-- ==== Sys2Proof/Machine/Operands.lean ====
section
/-! DEFINITION. The operand forms of spec/30_encoding.md R72 and R73, and the additions to pc that spec/40_engine.md R116 names. -/

namespace Sys2Proof.Machine

/-- R72: a register operand is the register's value, never its index. -/
def State.operand (s : State) (r : Reg) : Byte := s.readV r

/-- R73: an address operand, zero-extended to the width of `pc`. -/
def zext16 (nnn : Addr) : Word := nnn.setWidth 16

/-- R116: the fetch's advance, `pc <- pc + 2`; R150: a taken skip adds the same again. -/
def State.advance (s : State) : State := s.setPc (s.pc + 2#16)

/-- R150 to R152: the skip of the next instruction on a condition. -/
def State.skipIf (s : State) (c : Bool) : State := if c then s.advance else s

end Sys2Proof.Machine
end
● ● ● ●
> _Task statement_:
What is needed is an exact copy of all the records above.

> _Answer section_:
-- ==== Sys2Proof/Machine/Operands.lean ====
section
/-! DEFINITION. The operand forms of spec/30_encoding.md R72 and R73, and the additions to pc that spec/40_engine.md R116 names. -/

namespace Sys2Proof.Machine

/-- R72: a register operand is the register's value, never its index. -/
def State.operand (s : State) (r : Reg) : Byte := s.readV r

/-- R73: an address operand, zero-extended to the width of `pc`. -/
def zext16 (nnn : Addr) : Word := nnn.setWidth 16

/-- R116: the fetch's advance, `pc <- pc + 2`; R150: a taken skip adds the same again. -/
def State.advance (s : State) : State := s.setPc (s.pc + 2#16)

/-- R150 to R152: the skip of the next instruction on a condition. -/
def State.skipIf (s : State) (c : Bool) : State := if c then s.advance else s

end Sys2Proof.Machine
end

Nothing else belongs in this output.